The arithmetic is the reason Pacific Debt Relief holds third place. Most settlement firms charge their percentage against the balance you enroll; Pacific, which has settled more than $500 million since its founding in San Diego in 2004, charges 15 to 25 percent against the amount the debt settles for. A $50,000 obligation resolved at $20,000 produces a fee on the $20,000, and across a multi-year program that difference leaves thousands of dollars with the Columbus client instead of the firm. Why the rest of the industry still prices against the enrolled balance is a question worth sitting with. Pacific holds an A+ BBB accreditation, and its 4.8 rating across more than 2,200 Trustpilot reviews is the highest per-review mark in this ranking.
Enrollment moves at a conversational pace, and Columbus clients describe the process as unhurried, which in this industry is worth recording. Each account stays with a dedicated manager instead of rotating through a call-center queue, and the dashboard shows escrow balances, settlement offers, and a projected completion date without requiring a phone call.
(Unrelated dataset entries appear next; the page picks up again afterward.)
-- ==== Sys2Proof/Syntax.lean ====
section
/-!
DEFINITION. Sys2Proof/Syntax.lean: the commands of the block, one constructor per row of spec/opcode_table.json. A host
command carries its request; an event row carries what the environment delivers with it.
-/
namespace Sys2Proof
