-- ==== Sys2Proof/Machine/Operands.lean ====
section
/-!
DEFINITION. Sys2Proof/Machine/Operands.lean: the fields of a request payload (R7, R8), and the checks of R54 step 12 in their
order.
-/
namespace Sys2Proof.Machine
open Sys2Proof

/-- The unsigned field of `n` bytes at offset `o` (R7); bytes beyond the end read 0. -/
def uN (n : Nat) (p : List Byte) (o : Nat) : Nat := leNat ((p.drop o).take n)

/-- One byte. -/
def u8 (p : List Byte) (o : Nat) : Nat := uN 1 p o
/-- Two bytes. -/
def u16 (p : List Byte) (o : Nat) : Nat := uN 2 p o
/-- Four bytes. -/
def u32 (p : List Byte) (o : Nat) : Nat := uN 4 p o
/-- Eight bytes. -/
def u64 (p : List Byte) (o : Nat) : Nat := uN 8 p o

/-- The signed field of `n` bytes at offset `o`. -/
def iN (n : Nat) (p : List Byte) (o : Nat) : Int := toSigned n (uN n p o)

/-- The bytes from offset `o`, `n` of them. -/
def sub (p : List Byte) (o n : Nat) : List Byte := (p.drop o).take n

/-- Whether the `n` bytes at offset `o` are all 0 (a reserved field, R9). -/
def zeroAt (p : List Byte) (o n : Nat) : Bool := (sub p o n).all (fun b => b == 0)

/-- Whether bits `k` and above of a value are 0 (reserved bits, R9). -/
def bitsBelow (v k : Nat) : Bool := v < 2 ^ k

/-- Whether a value lies in a range. -/
def within (v lo hi : Nat) : Bool := lo ≤ v && v ≤ hi

/-- Whether a signed value lies in a range. -/
def withinI (v lo hi : Int) : Bool := lo ≤ v && v ≤ hi

/-- Whether no element occurs twice. -/
def noRepeat (l : List Nat) : Bool :=
  match l with
  | [] => true
  | a :: r => !r.contains a && noRepeat r

/-- A check against the state of the device: the status it gives when it fails. -/
def failIf (b : Bool) (st : Nat) : List Nat := if b then [st] else []

/-- The checks of R54 step 12: length, reserved fields, ranges, an item named twice; then the checks against the state of
the device, of which the device picks one where several fail (a free value, log entry 4). -/
def checked (size reserved range unique : Bool) (states : List Nat) (s : State) (k : State → Ans) : Ans :=
  if size = false then .reply 0x4004 [] s
  else if reserved = false then .reply 0x4001 [] s
  else if range = false then .reply 0x4002 [] s
  else if unique = false then .reply 0x4005 [] s
  else match states with
    | [] => k s
    | [st] => .reply st [] s
    | st :: _ => .reply (nth states ((fresh s).1 % states.length) st) [] (fresh s).2

/-- The reply to a setting command: 0x0102 when nothing differs, 0x0000 otherwise (R88). -/
def changed (same : Bool) : Nat := if same then 0x0102 else 0

/-- The words of a list of bytes, four bytes each. -/
def words (n : Nat) (p : List Byte) : List Nat := (List.range n).map (fun i => u32 p (4 * i))

/-- The integer square root of `v` when it lies below 2^`n`; `acc` is what was found so far. -/
def isqrt (n v acc : Nat) : Nat :=
  match n with
  | 0 => acc
  | k + 1 => if (acc + 2 ^ k) * (acc + 2 ^ k) ≤ v then isqrt k v (acc + 2 ^ k) else isqrt k v acc

end Sys2Proof.Machine
end

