-- ==== Sys2Proof/Machine/Fleet.lean ====
section
/-!
DEFINITION. Sys2Proof/Machine/Fleet.lean: what chapters 9 to 13 share: air time, berths and their frames, transits and tasks as
other chapters end them, spot stops, link messages, and the latching of Eclipse triggers.
-/
namespace Sys2Proof.Machine
open Sys2Proof

/-! ### Time on air and station time in ms -/

/-- Air time in ns: ST minus the air offset (R330). -/
def airTime (s : State) : Nat := ((s.tb.st : Int) - s.mac.airOffset).toNat

/-- Number of the slot unit that air time lies in (R331). -/
def unitNow (s : State) : Nat := airTime s / 250000

/-- The orbit number (R331). -/
def orbitNow (s : State) : Nat := unitNow s / s.repl.mac.cfg.l % 2 ^ 32

/-- ST as a window time in ms (R409). -/
def stMs (s : State) : Nat := s.tb.st / 1000000

/-- The window time that stands for an open end (R409). -/
def openEnd : Nat := 2 ^ 64 - 1

/-! ### The state of the pair link (R476) -/

/-- Changes what the member keeps of the pair. -/
def modPair (f : Pair → Pair) (s : State) : State := { s with pair := f s.pair }

/-- The lanes that are up, as bits. -/
def laneBits (s : State) : Nat := bitsOf s.pair.lanes

/-- PAIR_LINK. -/
def pairLink (old new cause : Nat) (s : State) : State :=
  emit 0xCC01 4 (leBytes 1 old ++ leBytes 1 new ++ leBytes 1 (laneBits s) ++ leBytes 1 cause) s

/-- The link state in DEGRADED and UP, by the code of Table 13-9: the number of lanes up. -/
def setLinkState (new cause : Nat) (s : State) : State :=
  if s.pair.link = new then s else pairLink s.pair.link new cause (modPair (fun p => { p with link := new }) s)

/-- Every lock of a master is released and counted (R119). -/
def releaseLocks (m : Nat) (s : State) : State :=
  { s with
    locks := s.locks.map (fun o => if o = m + 1 then 0 else o)
    lckForced := satAdd 16 s.lckForced (s.locks.filter (fun o => o == m + 1)).length }

/-- The requests that a STANDBY forwarded are refused (R402). -/
def refuseForwards (s : State) : State :=
  s.pair.forwards.foldl (fun t r => reply r 0x0903 0x2004 [] t) (modPair (fun p => { p with forwards := [] }) s)

/-- The link has gone down: the exchange is void, the locks of master 4 are released (R119), forwarded requests are refused. -/
def linkDown (s : State) : State :=
  refuseForwards (releaseLocks 4 (modPair (fun p => { p with
    helloed := false
    fullRunning := false
    seqSeen := []
    nonce := none
    peerNonce := none }) s))

/-- The pair protocol version of the member (R483): major, minor. -/
def ownProto (s : State) : Nat × Nat := (s.vault.fw / 2 ^ 24 % 256, s.vault.fw / 2 ^ 16 % 256)

/-- The member's nonce of the exchange: drawn once, and kept until the link goes down (DESIGN CHOICE, log entry 10). -/
def withNonce (s : State) : State :=
  match s.pair.nonce with
  | some _ => s
  | none => modPair (fun p => { p with nonce := some (freshBytes 16 s).1 }) (freshBytes 16 s).2

/-- LINK_HELLO: version, device ID, role, strap, qualification, last committed cycle and the nonce. -/
def sendHello (s0 : State) : State :=
  let s := withNonce s0
  sendLink 1 false (leBytes 1 (ownProto s).1 ++ leBytes 1 (ownProto s).2 ++ leBytes 8 s.vault.devId ++ leBytes 1 s.pair.role
    ++ leBytes 1 (flag s.pair.strapHigh) ++ leBytes 1 (flag s.pair.qualified) ++ zeros 1 ++ leBytes 4 s.pair.lastCommitted
    ++ s.pair.nonce.getD (zeros 16)) s

/-- The exchange fails: AUTH_FAILED while lanes are up (R476). -/
def authFailed (s : State) : State :=
  if s.pair.link = 0 ∨ s.pair.link = 4 then s else linkDown (setLinkState 4 4 s)

/-! ### Berths -/

/-- A berth; one that nothing has been said of is FREE with the default settings (R360). -/
def berthOf (s : State) (b : Nat) : Berth := (look s.repl.mac.berths b).getD Berth.free

/-- Changes a berth. -/
def modBerth (b : Nat) (f : Berth → Berth) (s : State) : State :=
  { s with repl := { s.repl with mac := { s.repl.mac with berths := upsert s.repl.mac.berths b (f (berthOf s b)) } } }

/-- The settings of BL_BERTH_SET of a berth (R252). -/
def blBerthOf (s : State) (b : Nat) : BlBerth := (look s.repl.bl b).getD BlBerth.default

/-- Appends a down frame to a berth's queue (R350). -/
def queueFrame (b : Nat) (f : DownFrame) (s : State) : State := modBerth b (fun x => { x with queue := x.queue ++ [f] }) s
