/-- The head AGC loop (loop 2, instances 16 to 19), once per orbit (R307). -/
def headAgc (h : Nat) (s : State) : State :=
  let x := headOfRh s h
  let peaks := x.joinPeaks.filter (fun p => decide (orbitNow s - p.1 < 10))
  let s1 := modHead h (fun x => { x with joinPeaks := peaks }) s
  let want := if peaks = [] then rxGain s h 7 else -1200 - medianInt (peaks.map (fun p => p.2))
  let s2 := modHead h (fun x => { x with agc := fencedStep s h want }) s1
  if x.agcFixed.isSome then s2
  else if want < x.agcLo then policyLimit (20 + h) 2 (16 + h) 0 0 x.agcLo want s2
  else if x.agcHi < want then policyLimit (20 + h) 2 (16 + h) 1 0 x.agcHi want s2
  else s2

/-- The gain step for a receive window that opens `w` before the present boundary: the berth's learned step, else the AGC output. It
changes at the gain lead before the window opens, but never inside a frame of the head (R306, R364). -/
def windowGain (h : Nat) (berth : Option Nat) (s : State) : State :=
  let x := headOfRh s h
  let g := match berth.bind (fun b => look x.learned b) with
    | none => x.agc
    | some k => fencedStep s h (rxGain s h k)
  let t := gtcPlus s.tb.gtc (-((s.repl.mac.cfg.window + x.set.gainLead : Nat) : Int))
  if g = x.gain ∨ (t - x.txEnd).toInt < 0 then s
  else put (.headLine h 2 g t) (modHead h (fun x => { x with gain := g }) s)

/-- Whether a head receives: its port is READY, REF_IN is present and the radio mode in force is not OFF
(R301, R578, R628). -/
def headListens (s : State) (h : Nat) : Bool := (headOfRh s h).port == 2 && s.modes.radio != 0 && !s.pwr.refLost

/-- A field of a received header: `n` bits from bit `lo` (Table 8-6). -/
def rxField (f : AirFrame) (lo n : Nat) : Nat := f.header / 2 ^ lo % 2 ^ n

/-- MCS, LENGTH, COLOUR, DIR and TXPWR of a received header (Table 8-6). -/
def rxMcs (f : AirFrame) : Nat := rxField f 0 4
/-- LENGTH. -/
def rxLength (f : AirFrame) : Nat := rxField f 4 12
/-- COLOUR. -/
def rxColour (f : AirFrame) : Nat := rxField f 23 6
/-- DIR. -/
def rxDir (f : AirFrame) : Nat := rxField f 29 1
/-- TXPWR. -/
def rxTxpwr (f : AirFrame) : Nat := rxField f 32 6

/-- The PSDU of a received frame: its data bits descrambled with the header's SEED (R316). -/
def rxPsdu (f : AirFrame) : List Byte := bytesOfBits f.data.length (scramble (rxField f 16 7) (bitsOfBytes f.data))

/-- Whether the FCS of a frame passes (R315); a header with reserved values or another version has no data field that could pass
(log entry 34). -/
def rxFcsOk (f : AirFrame) : Bool :=
  (rxMcs f) ≤ 7 && rxField f 30 2 == 0 && decide (5 ≤ (rxLength f)) && f.data.length == (rxLength f) && fcsMatches (rxPsdu f)

/-- The age of a frame's preamble start at the antenna, in ns (R302). -/
def antennaAge (f : AirFrame) (s : State) : Nat := f.age + rxLatency s f.head

/-- A frame's timing offset from the nearest unit boundary, in ns (R302, R364). -/
def timingNs (f : AirFrame) (s : State) : Int :=
  let m := ((s.tb.st : Int) - s.mac.airOffset - antennaAge f s) % 250000
  if m < 125000 then m else m - 250000

/-- A frame's timing offset in 10 ns (Table 8-8). -/
def timingOf (f : AirFrame) (s : State) : Int := roundDiv (timingNs f s) 10

/-- Whether a head could hear a frame: RHx_TR was not at transmit, and its receive window on the channel was open, which is not so
before a channel script has ended plus T/R lead (R303, R310). -/
def headOpen (f : AirFrame) (s : State) : Bool :=
  let x := headOfRh s f.head
  let start := s.tb.gtc - BitVec.ofNat 64 (antennaAge f s)
  !(x.tr && decide ((start - gtcPlus x.txEnd x.set.trLag).toInt < 0)) && !(x.queue.any (fun q => q.kind == 1)) &&
    (match x.chanAt with
     | none => true
     | some t => decide (0 ≤ (start - gtcPlus t x.set.trLead).toInt))

/-- Whether the receiver acquires a frame: the head listens, its carrier lies within 25 ppm, its preamble starts within the receive
window (R320, R364). -/
def acquired (f : AirFrame) (s : State) : Bool :=
  headListens s f.head && headOpen f s && decide (f.cfo.natAbs ≤ 2500) &&
    decide ((timingNs f s).natAbs ≤ s.repl.mac.cfg.window * 1000)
An OSU employee with personal unsecured debt, a state worker downtown with card balances, a retiree in Upper Arlington holding a medical bill that arrived without warning: Pacific was arranged for situations of that shape.
The boundary sits where Freedom's does. Pacific works consumer unsecured debt and nothing else: no merchant cash advance negotiation, no ORC § 1345 defenses, no UCC lien disputes, and no contest of a New York forum clause. A Columbus business owner in MCA distress has one viable option in this ranking, and it appears in first position. Pacific earns its place with the client whose obligations are personal and who wants the fee computed on the smallest defensible base.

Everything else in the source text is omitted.